Ook in Psalm 16 beluister je dat.
[DIA 5] Ik zeg tot de HEER: ‘U bent
mijn Heer, mijn geluk, niemand gaat u te boven.’
Zouden dit ook jouw woorden kunnen zijn?
En dan bedoel ik niet of je ze meezingt als we deze psalm zingen,
maar of dit ook jouw woorden zijn wanneer je bidt in je eentje.
Zeg jij het dan ook tegen hem: “Heer, U bent mijn alles. Ik kan niet
zonder U.
Heer, Ik houd van U.”
Ja, want echt, dit is de taal van het hart, van de liefde.
In deze psalm spreekt iemand die ontdekt heeft dat God voor hem op nummer
1 staat.
God heeft zijn hart gestolen.
Met huid en haar voelt hij zich aan hemverbonden.
En dat is gelukkig niet de taal van de eenling.
De Korachieten zeggen het als één man, maar wel samen.
En eigenlijk spreken ze dan van dezelfde liefde voor God die ook
de Heer Jezus bedoelt als Hij zegt: [DIA 6]
Heb de Heer, uw God, lief met heel uw hart en met heel uw ziel en met heel uw
verstand enmet heel uw kracht. (Marcus 12:30)
Het is dus de liefde voor God, hart voor de Heer, die de
pelgrims onderweg aan het zingen bracht.
Liefde voor de Heer was de motor die hen in beweging bracht vanuit hun
vertrekpunt waar ze dan ook woonden, vlakbij Jeruzalem in
Jericho of ver weg in Dan.
Het sterke verlangen om ergens te zijn geeft richting aan je trektocht.
Trekken is namelijk niet doelloos.
Het is niet hetzelfde als zomaar wat rondzwerven.
Nee, een trektocht heeft een doel.
Ook de trektocht van het geloof, en dat doel is God zelf.
Als een magneet trok Hij de pelgrims van toen en nu aan.

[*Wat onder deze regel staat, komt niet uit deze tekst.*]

/-- The core never stops: every step answers a next state, errors included (R181, R199). That a step with no
access pending changes nothing is the model's choice (log 5). -/
def Obligations.StepAlwaysAnswersNext : Prop :=
  ∀ s : State, ∃ t : State, step s = .next t ∧ t.port = s.port.tail ∧
    ∃ more, t.replies = s.replies ++ more

/-- R7, R23: the parameters are configuration and no step changes them; GEN always reads G. -/
def Obligations.ConfigurationNeverChanges : Prop :=
  ∀ s t : State, step s = .next t → t.cfg = s.cfg ∧ hostRead t 0x02#5 = s.cfg.G.toNat

/-- R210: the value of every register, STATUS field and table entry after reset, for every
configuration. -/
def Obligations.ResetStateValues : Prop :=
  ∀ c : Config, let r := Regs.reset c
    r.status = 0x0000#16 ∧
    statusFields r.status = ⟨0#3, false, 0#2, false, false, 0#8⟩ ∧ r.read .gen = c.G ∧
    r.opa = 0#_ ∧ r.lena = 0#_ ∧ r.opb = 0#_ ∧ r.lenb = 0#_ ∧ r.res = 0#_ ∧ r.lenr = 0#_ ∧
    r.msg = 0#_ ∧ r.cw = 0#_ ∧ r.rx = 0#_ ∧ r.syn = 0#_ ∧ r.out = 0#_ ∧ r.idx = 0#_ ∧ r.tblkey = 0#_ ∧
    (∀ key, tableRead r.table key = ⟨false, 0#_⟩) ∧ State.reset.regs = Regs.reset State.reset.cfg

/-- R211: a reset event puts the core in the reset state, and it is the only way to clear ERRS and TBLV, and
apart from TBLD to make a valid table entry invalid. That a reset is an event in the host's list of accesses
and leaves the accesses to come and the replies is the model's choice (log 10). -/
def Obligations.ResetEventSetsResetState : Prop :=
  (∀ (s : State) (rest : List PortEvent), s.port = .reset :: rest →
    step s = .next (({ s with port := rest } : State).withRegs (Regs.reset s.cfg))) ∧
  (∀ s : State, ¬ NextIsReset s → ∃ (r : Regs s.cfg) (port : List PortEvent) (replies : List Reply),
    step s = .next ⟨s.cfg, r, port, replies⟩ ∧
    ((statusFields s.regs.status).errs = true → (statusFields r.status).errs = true) ∧
    ((statusFields s.regs.status).tblv = true → (statusFields r.status).tblv = true) ∧
    (¬ NextIsCommand s 0x04#8 → r.table = s.regs.table))

/-! ### Commands: completion, results and frames -/

/-- R170: NOP clears ERR and changes nothing else. -/
def Obligations.NopOnlyClearsErr : Prop :=
  ∀ s : State, ∃ t : Regs s.cfg, exec .nop s = .next (s.withRegs t) ∧
    statusFields t.status = { statusFields s.regs.status with err := 0#3 } ∧
    SameExcept [.status] s.regs t ∧ t.table = s.regs.table

/-- R105: MUL. With both lengths in [1, W] it completes: LENR is la + lb - 1, bit k of RES is the XOR over
i + j = k of a[i] & b[j], bits at and above LENR 0, ERR 0. Otherwise it reports BAD_LENGTH. Nothing else
changes. -/
def Obligations.MulMultipliesOrReportsBadLength : Prop :=
  decode 0x01#8 = some .mul ∧
  (∀ s : State, 1 ≤ s.regs.lena.toNat → s.regs.lena.toNat ≤ s.cfg.W → 1 ≤ s.regs.lenb.toNat →
    s.regs.lenb.toNat ≤ s.cfg.W →
    ∃ t : Regs s.cfg, exec .mul s = .next (s.withRegs t) ∧
      t.lenr.toNat = s.regs.lena.toNat + s.regs.lenb.toNat - 1 ∧
      (∀ k, t.res.getLsbD k = true ↔
        convolutionBit s.regs.lena.toNat s.regs.opa s.regs.lenb.toNat s.regs.opb k) ∧
      statusFields t.status = { statusFields s.regs.status with err := 0#3 } ∧
      SameExcept [.status, .res, .lenr] s.regs t ∧ t.table = s.regs.table) ∧
  (∀ s : State, s.regs.lena.toNat = 0 ∨ s.cfg.W < s.regs.lena.toNat ∨ s.regs.lenb.toNat = 0 ∨
      s.cfg.W < s.regs.lenb.toNat →
    ∃ t : Regs s.cfg, exec .mul s = .next (s.withRegs t) ∧
      statusFields t.status = { statusFields s.regs.status with err := 2#3, errs := true } ∧
      SameExcept [.status] s.regs t ∧ t.table = s.regs.table)

/-- R106: MOD. A divisor of length 0 reports DEGENERATE_DIVISOR; otherwise a length out of range reports
BAD_LENGTH; otherwise it completes with MODP of the operands' low bits, bits of RES above LENR 0, ERR 0.
Nothing else changes. -/
def Obligations.ModDividesOrReportsError : Prop :=
  decode 0x02#8 = some .mod ∧
  (∀ s : State, s.regs.lenb.toNat = 0 →
    ∃ t : Regs s.cfg, exec .mod s = .next (s.withRegs t) ∧
      statusFields t.status = { statusFields s.regs.status with err := 3#3, errs := true } ∧
      SameExcept [.status] s.regs t ∧ t.table = s.regs.table) ∧
  (∀ s : State, s.regs.lenb.toNat ≠ 0 →
    s.regs.lena.toNat = 0 ∨ s.cfg.W < s.regs.lena.toNat ∨ s.cfg.W < s.regs.lenb.toNat →
    ∃ t : Regs s.cfg, exec .mod s = .next (s.withRegs t) ∧
      statusFields t.status = { statusFields s.regs.status with err := 2#3, errs := true } ∧
      SameExcept [.status] s.regs t ∧ t.table = s.regs.table) ∧
  (∀ s : State, 1 ≤ s.regs.lena.toNat → s.regs.lena.toNat ≤ s.cfg.W → 1 ≤ s.regs.lenb.toNat →
    s.regs.lenb.toNat ≤ s.cfg.W →
    ∃ (t : Regs s.cfg) (q : Poly),
      q = modp ⟨s.regs.lena.toNat, s.regs.opa.setWidth _⟩ ⟨s.regs.lenb.toNat, s.regs.opb.setWidth _⟩ ∧
      exec .mod s = .next (s.withRegs t) ∧
      t.lenr.toNat = q.len ∧ (∀ k, t.res.getLsbD k = q.coeff k) ∧
      statusFields t.status = { statusFields s.regs.status with err := 0#3 } ∧
      SameExcept [.status, .res, .lenr] s.regs t ∧ t.table = s.regs.table)

/-- R183, R184, R186: exactly when a command reports each error: MUL BAD_LENGTH, MOD BAD_LENGTH, MOD
DEGENERATE_DIVISOR whatever LENA is; no other command reports either. -/
def Obligations.LengthErrorsExactly : Prop :=
  ∀ (s : State) (i : Instr), ∃ t : Regs s.cfg, exec i s = .next (s.withRegs t) ∧
    ((statusFields t.status).err = 2#3 ↔
      (i = .mul ∧ ¬ (1 ≤ s.regs.lena.toNat ∧ s.regs.lena.toNat ≤ s.cfg.W ∧ 1 ≤ s.regs.lenb.toNat ∧
        s.regs.lenb.toNat ≤ s.cfg.W)) ∨
      (i = .mod ∧ s.regs.lenb.toNat ≠ 0 ∧
        (¬ (1 ≤ s.regs.lena.toNat ∧ s.regs.lena.toNat ≤ s.cfg.W) ∨ s.cfg.W < s.regs.lenb.toNat))) ∧
    ((statusFields t.status).err = 3#3 ↔ i = .mod ∧ s.regs.lenb.toNat = 0) ∧
    ((statusFields t.status).err ≠ 0#3 → t.res = s.regs.res ∧ t.lenr = s.regs.lenr)

/-- R120: ENC completes: CW is the message followed by the P-bit remainder of the shifted message by G, ERR
is 0, and nothing else changes. -/
def Obligations.EncWritesSystematicCodeword : Prop :=
  decode 0x03#8 = some .enc ∧
  ∀ s : State, ∃ t : Regs s.cfg, exec .enc s = .next (s.withRegs t) ∧
    (∀ j, t.cw.getLsbD j = if j < s.cfg.P
      then (modp (mulp ⟨s.cfg.K, s.regs.msg⟩ (monomial s.cfg.P)) s.cfg.gen).coeff j
      else s.regs.msg.getLsbD (j - s.cfg.P)) ∧
    statusFields t.status = { statusFields s.regs.status with err := 0#3 } ∧
    SameExcept [.status, .cw] s.regs t ∧ t.table = s.regs.table

/-- R121: the codeword equals the shifted message XOR the zero-extended remainder. -/
def Obligations.CodewordIsShiftedXorRemainder : Prop :=
  ∀ s : State, ∃ t : Regs s.cfg, exec .enc s = .next (s.withRegs t) ∧
    t.cw = (s.regs.msg.setWidth s.cfg.N <<< s.cfg.P) ^^^
      (modp (mulp ⟨s.cfg.K, s.regs.msg⟩ (monomial s.cfg.P)) s.cfg.gen).val.setWidth s.cfg.N

/-- R122: every encoded word is divisible by G: MODP(N, CW, P+1, G) = (P, 0) after every ENC. -/
def Obligations.EncodedCodewordDivisible : Prop :=
  ∀ s : State, ∃ t : Regs s.cfg, exec .enc s = .next (s.withRegs t) ∧
    modp ⟨s.cfg.N, t.cw⟩ ⟨s.cfg.P + 1, s.cfg.G⟩ = ⟨s.cfg.P, 0#s.cfg.P⟩

/-- R123: after ENC, CW[N-1:P] is MSG unmodified and CW[P-1:0] are the P check bits of R120; CW is the only
codeword whose message part is MSG. -/
def Obligations.EncodedMessageUnmodified : Prop :=
  ∀ s : State, ∃ t : Regs s.cfg, exec .enc s = .next (s.withRegs t) ∧
    t.cw.extractLsb' s.cfg.P s.cfg.K = s.regs.msg ∧
    t.cw.extractLsb' 0 s.cfg.P =
      (modp (mulp ⟨s.cfg.K, s.regs.msg⟩ (monomial s.cfg.P)) s.cfg.gen).val.setWidth s.cfg.P ∧
    ∀ v : BitVec s.cfg.N, IsCodeword s.cfg v → v.extractLsb' s.cfg.P s.cfg.K = s.regs.msg → v = t.cw

/-- R124: the codeword of m1 ^ m2 is the XOR of their codewords, and codewords are closed under XOR. -/
def Obligations.EncodeLinear : Prop :=
  (∀ (s : State) (m₁ m₂ : BitVec s.cfg.K), ∃ t₁ t₂ t : Regs s.cfg,
    exec .enc (s.withRegs { s.regs with msg := m₁ }) = .next (s.withRegs t₁) ∧
    exec .enc (s.withRegs { s.regs with msg := m₂ }) = .next (s.withRegs t₂) ∧
    exec .enc (s.withRegs { s.regs with msg := m₁ ^^^ m₂ }) = .next (s.withRegs t) ∧
    t.cw = t₁.cw ^^^ t₂.cw) ∧
  (∀ (c : Config) (v w : BitVec c.N), IsCodeword c v → IsCodeword c w → IsCodeword c (v ^^^ w))

/-- R135: TBLD completes from any CW: each key holds the last position whose flip of CW has that syndrome,
or {0, 0}; TBLV is 1, COLL tells whether two positions had one syndrome, ERR is 0, and nothing else
changes. -/
def Obligations.TbldKeepsLastPositionOfEachSyndrome : Prop :=
  decode 0x04#8 = some .tbld ∧
  ∀ s : State, ∃ (t : Regs s.cfg) (collided : Bool), exec .tbld s = .next (s.withRegs t) ∧
    (∀ key, (∃ i, i < s.cfg.N ∧ synp s.cfg (flipPosition s.cfg s.regs.cw i) = key ∧
        (∀ j, i < j → j < s.cfg.N → synp s.cfg (flipPosition s.cfg s.regs.cw j) ≠ key) ∧
        tableRead t.table key = ⟨true, BitVec.ofNat _ i⟩ ∧
        (tableRead t.table key).pos.toNat = i) ∨
      ((∀ i, i < s.cfg.N → synp s.cfg (flipPosition s.cfg s.regs.cw i) ≠ key) ∧
        tableRead t.table key = ⟨false, 0#_⟩)) ∧
    (collided = true ↔ ∃ i j, i < j ∧ j < s.cfg.N ∧
      synp s.cfg (flipPosition s.cfg s.regs.cw i) = synp s.cfg (flipPosition s.cfg s.regs.cw j)) ∧
    statusFields t.status =
      { statusFields s.regs.status with err := 0#3, tblv := true, coll := collided } ∧
    SameExcept [.status, .tbldata] s.regs t

/-- R136: the syndrome of a codeword with one position flipped is that of the flipped bit alone, x^(N-1-i)
modulo G, whatever the codeword. -/
def Obligations.SingleFlipSyndrome : Prop :=
  ∀ (c : Config) (v : BitVec c.N) (i : Nat), IsCodeword c v → i < c.N →
    synp c (flipPosition c v i) = synp c (1#c.N <<< (c.N - 1 - i)) ∧
    toPolynomial ⟨c.P, synp c (flipPosition c v i)⟩ =
      (Polynomial.X ^ (c.N - 1 - i) : Polynomial (ZMod 2)) %ₘ toPolynomial c.gen

/-- R137: from a codeword TBLD leaves the fixed table: each key the largest position i with x^(N-1-i) mod
G equal to it, or {0, 0}. The table does not depend on the message. -/
def Obligations.TbldBuildsFixedTable : Prop :=
  ∀ s : State, IsCodeword s.cfg s.regs.cw → ∃ t : Regs s.cfg, exec .tbld s = .next (s.withRegs t) ∧
    FixedTable s.cfg t.table ∧
    ∀ u : Vector (Entry s.cfg) (2 ^ s.cfg.P), FixedTable s.cfg u → u = t.table

/-- R138: the zero key is never valid, after a TBLD from a codeword and in every state that meets R41's
invariant, so a DEC whose syndrome is 0 misses. -/
def Obligations.ZeroKeyNeverValid : Prop :=
  (∀ s : State, IsCodeword s.cfg s.regs.cw → ∃ t : Regs s.cfg, exec .tbld s = .next (s.withRegs t) ∧
    (tableRead t.table 0#s.cfg.P).valid = false) ∧
  (∀ s : State, TableInv s.regs → (tableRead s.regs.table 0#s.cfg.P).valid = false) ∧
  (∀ s : State, TableInv s.regs → synp s.cfg s.regs.rx = 0#s.cfg.P → ∃ t : Regs s.cfg,
    exec .dec s = .next (s.withRegs t) ∧ (statusFields t.status).dstat = 2#2)

/-- R139: from a codeword TBLD sets COLL exactly when two exponents below N have equal powers of x modulo
G, exactly when some power x^e with 0 < e < N is 1; without a collision every position has its own
entry. -/
def Obligations.CollReportsCollision : Prop :=
  ∀ s : State, IsCodeword s.cfg s.regs.cw → ∃ t : Regs s.cfg, exec .tbld s = .next (s.withRegs t) ∧
    ((statusFields t.status).coll = true ↔ ∃ j j', j < s.cfg.N ∧ j' < s.cfg.N ∧ j ≠ j' ∧
      powerOfX s.cfg j = powerOfX s.cfg j') ∧
    ((statusFields t.status).coll = true ↔ ∃ e, 0 < e ∧ e < s.cfg.N ∧ powerOfX s.cfg e = 1#s.cfg.P) ∧
    ((statusFields t.status).coll = false → ∀ i, i < s.cfg.N →
      tableRead t.table (positionSyndrome s.cfg i) = ⟨true, BitVec.ofNat _ i⟩)

/-- R139, 95_test_vectors.md V8: with the source's generator x^6 + x + 1 two positions share a syndrome
exactly when N exceeds 63, that is K exceeds 57. -/
def Obligations.SourceGeneratorCollidesBeyond63 : Prop :=
  ∀ (K W : Nat) (hK : 1 ≤ K) (hW : 1 ≤ W),
    Collision ⟨6, 0x43#7, K, W, by decide, by decide, by decide, hK, hW⟩ ↔ 57 < K

/-- R150: DEC completes: SYN is the syndrome of RX; on a valid entry OUT is RX with the entry's position
flipped, IDX the position and DSTAT 1; otherwise OUT is RX, IDX 0 and DSTAT 2; ERR is 0 and nothing else
changes. For a valid entry whose position is N or more, which no run has, N-1-pos stops at 0: the model's
choice (log 8). -/
def Obligations.DecCorrectsOrReportsUncorrectable : Prop :=
  decode 0x05#8 = some .dec ∧
  ∀ s : State, ∃ t : Regs s.cfg, exec .dec s = .next (s.withRegs t) ∧
    t.syn = (modp ⟨s.cfg.N, s.regs.rx⟩ ⟨s.cfg.P + 1, s.cfg.G⟩).val.setWidth s.cfg.P ∧
    ((tableRead s.regs.table t.syn).valid = true →
      t.out = s.regs.rx ^^^ (1#s.cfg.N <<< (s.cfg.N - 1 - (tableRead s.regs.table t.syn).pos.toNat)) ∧
      t.idx = (tableRead s.regs.table t.syn).pos ∧
      statusFields t.status = { statusFields s.regs.status with err := 0#3, dstat := 1#2 }) ∧
    ((tableRead s.regs.table t.syn).valid = false →
      t.out = s.regs.rx ∧ t.idx = 0#_ ∧
      statusFields t.status = { statusFields s.regs.status with err := 0#3, dstat := 2#2 }) ∧
    SameExcept [.status, .syn, .out, .idx] s.regs t ∧ t.table = s.regs.table

/-! ### The code: correction (43_corrector.md) -/

/-- R152: with a built table, flipping position i of a codeword and decoding reports i and restores the
codeword when COLL is 0; with a collision it reports the largest position with the same syndrome, flipped
too when it is another one. -/
def Obligations.SingleErrorRoundTrip : Prop :=
  (∀ (s : State) (v : BitVec s.cfg.N) (i : Nat), TableInv s.regs → CollInv s.regs →
    (statusFields s.regs.status).tblv = true → (statusFields s.regs.status).coll = false →
    IsCodeword s.cfg v → i < s.cfg.N → s.regs.rx = v ^^^ (1#s.cfg.N <<< (s.cfg.N - 1 - i)) →
    ∃ t : Regs s.cfg, exec .dec s = .next (s.withRegs t) ∧ (statusFields t.status).dstat = 1#2 ∧
      t.idx.toNat = i ∧ t.out = v ∧ t.syn = powerOfX s.cfg (s.cfg.N - 1 - i)) ∧
  (∀ (s : State) (v : BitVec s.cfg.N) (i m : Nat), TableInv s.regs →
    (statusFields s.regs.status).tblv = true → IsCodeword s.cfg v → i ≤ m → m < s.cfg.N →
    positionSyndrome s.cfg m = positionSyndrome s.cfg i →
    (∀ j, m < j → j < s.cfg.N → positionSyndrome s.cfg j ≠ positionSyndrome s.cfg i) →
    s.regs.rx = flipPosition s.cfg v i →
    ∃ t : Regs s.cfg, exec .dec s = .next (s.withRegs t) ∧ (statusFields t.status).dstat = 1#2 ∧
      t.idx.toNat = m ∧ t.syn = powerOfX s.cfg (s.cfg.N - 1 - i) ∧ (m = i → t.out = v) ∧
      (m ≠ i → t.out = flipPosition s.cfg (flipPosition s.cfg v i) m))

/-- R153: decoding a codeword misses, whatever the table's history: SYN 0, DSTAT 2, OUT = RX, IDX 0. -/
def Obligations.NoErrorWordMisses : Prop :=
  ∀ s : State, TableInv s.regs → IsCodeword s.cfg s.regs.rx → ∃ t : Regs s.cfg,
    exec .dec s = .next (s.withRegs t) ∧ t.syn = 0#_ ∧ (statusFields t.status).dstat = 2#2 ∧
    (statusFields t.status).err = 0#3 ∧ t.out = s.regs.rx ∧ t.idx = 0#_

/-- R154: the syndrome of a codeword with an error pattern e is the pattern's own; DEC misses when it is no
valid key, flips the entry's position when it is, and gives SYN 0 and UNCORRECTABLE when e is itself a
codeword. -/
def Obligations.MultiBitErrorOutcomes : Prop :=
  ∀ (s : State) (v e : BitVec s.cfg.N), TableInv s.regs → IsCodeword s.cfg v → s.regs.rx = v ^^^ e →
    ∃ t : Regs s.cfg, exec .dec s = .next (s.withRegs t) ∧ t.syn = synp s.cfg e ∧
      ((tableRead s.regs.table (synp s.cfg e)).valid = false →
        (statusFields t.status).dstat = 2#2 ∧ t.out = s.regs.rx) ∧
      ((tableRead s.regs.table (synp s.cfg e)).valid = true → (statusFields t.status).dstat = 1#2 ∧
        t.out = flipPosition s.cfg (v ^^^ e) (tableRead s.regs.table (synp s.cfg e)).pos.toNat) ∧
      (IsCodeword s.cfg e → t.syn = 0#_ ∧ (statusFields t.status).dstat = 2#2 ∧ IsCodeword s.cfg t.out)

Dat voorkomt ook dat je gemakkelijk de weg verliest en de juiste prioriteiten
stelt.
Dat zie je ook in deze psalm, met name in vers: [DIA 7] 11
Beter één dag in uw voorhoven dan duizend dagen daarbuiten, beter op de
drempel van Gods huis dan wonen in de tenten der goddelozen.
De keuzes die je onderweg in je leven kunt maken, de afslagen
die je kunt nemen, zijn vele, maar ze zijn niet allemaal geschikt
om tot je bestemming te komen.
De psalmdichters zeggen:
ik kies nog liever voor één dagje een staanplaats bij de deur van
Gods huis, dan een luxe kampeervakantie van een maand bij
hen die God niet dienen.
Want liefde voor God wordt veroorzaakt door liefde van God.
En Gods liefde is dankzij het offer van Jezus Christus pas echte liefde; liefde die
het volhoudt, echte trouw, zelfs door de dood heen; het is echte
liefde omdat die onvoorwaardelijk is; liefde die ons niet
afrekent op onze zonden, echte genade dus.
En die vindt je alleen bij de Vader van Jezus Christus, en niet bij mensen,
zeker niet bij de goddelozen, zij die God niet willen kennen, laat
staan bij de afgoden van deze wereld.
Wat of wie is de magneet die jou aantrekt?
Wat of wie brengt jou in beweging?
Is dat God of iets anders?
Je hebt als mens namelijk altijd iets of iemand lief. Je hart richt zich altijd
ergens op.
Daar besteed je aandacht aan, daar geef je je geld aan uit,
daar breng je offers voor, daar stop je je energie in.
En de vraag is: is het jouw aandacht, geld, tijd en energie waard?
Maakt het je echt gelukkig?
[DIA 8] De Korachieten kenden het echte geluk.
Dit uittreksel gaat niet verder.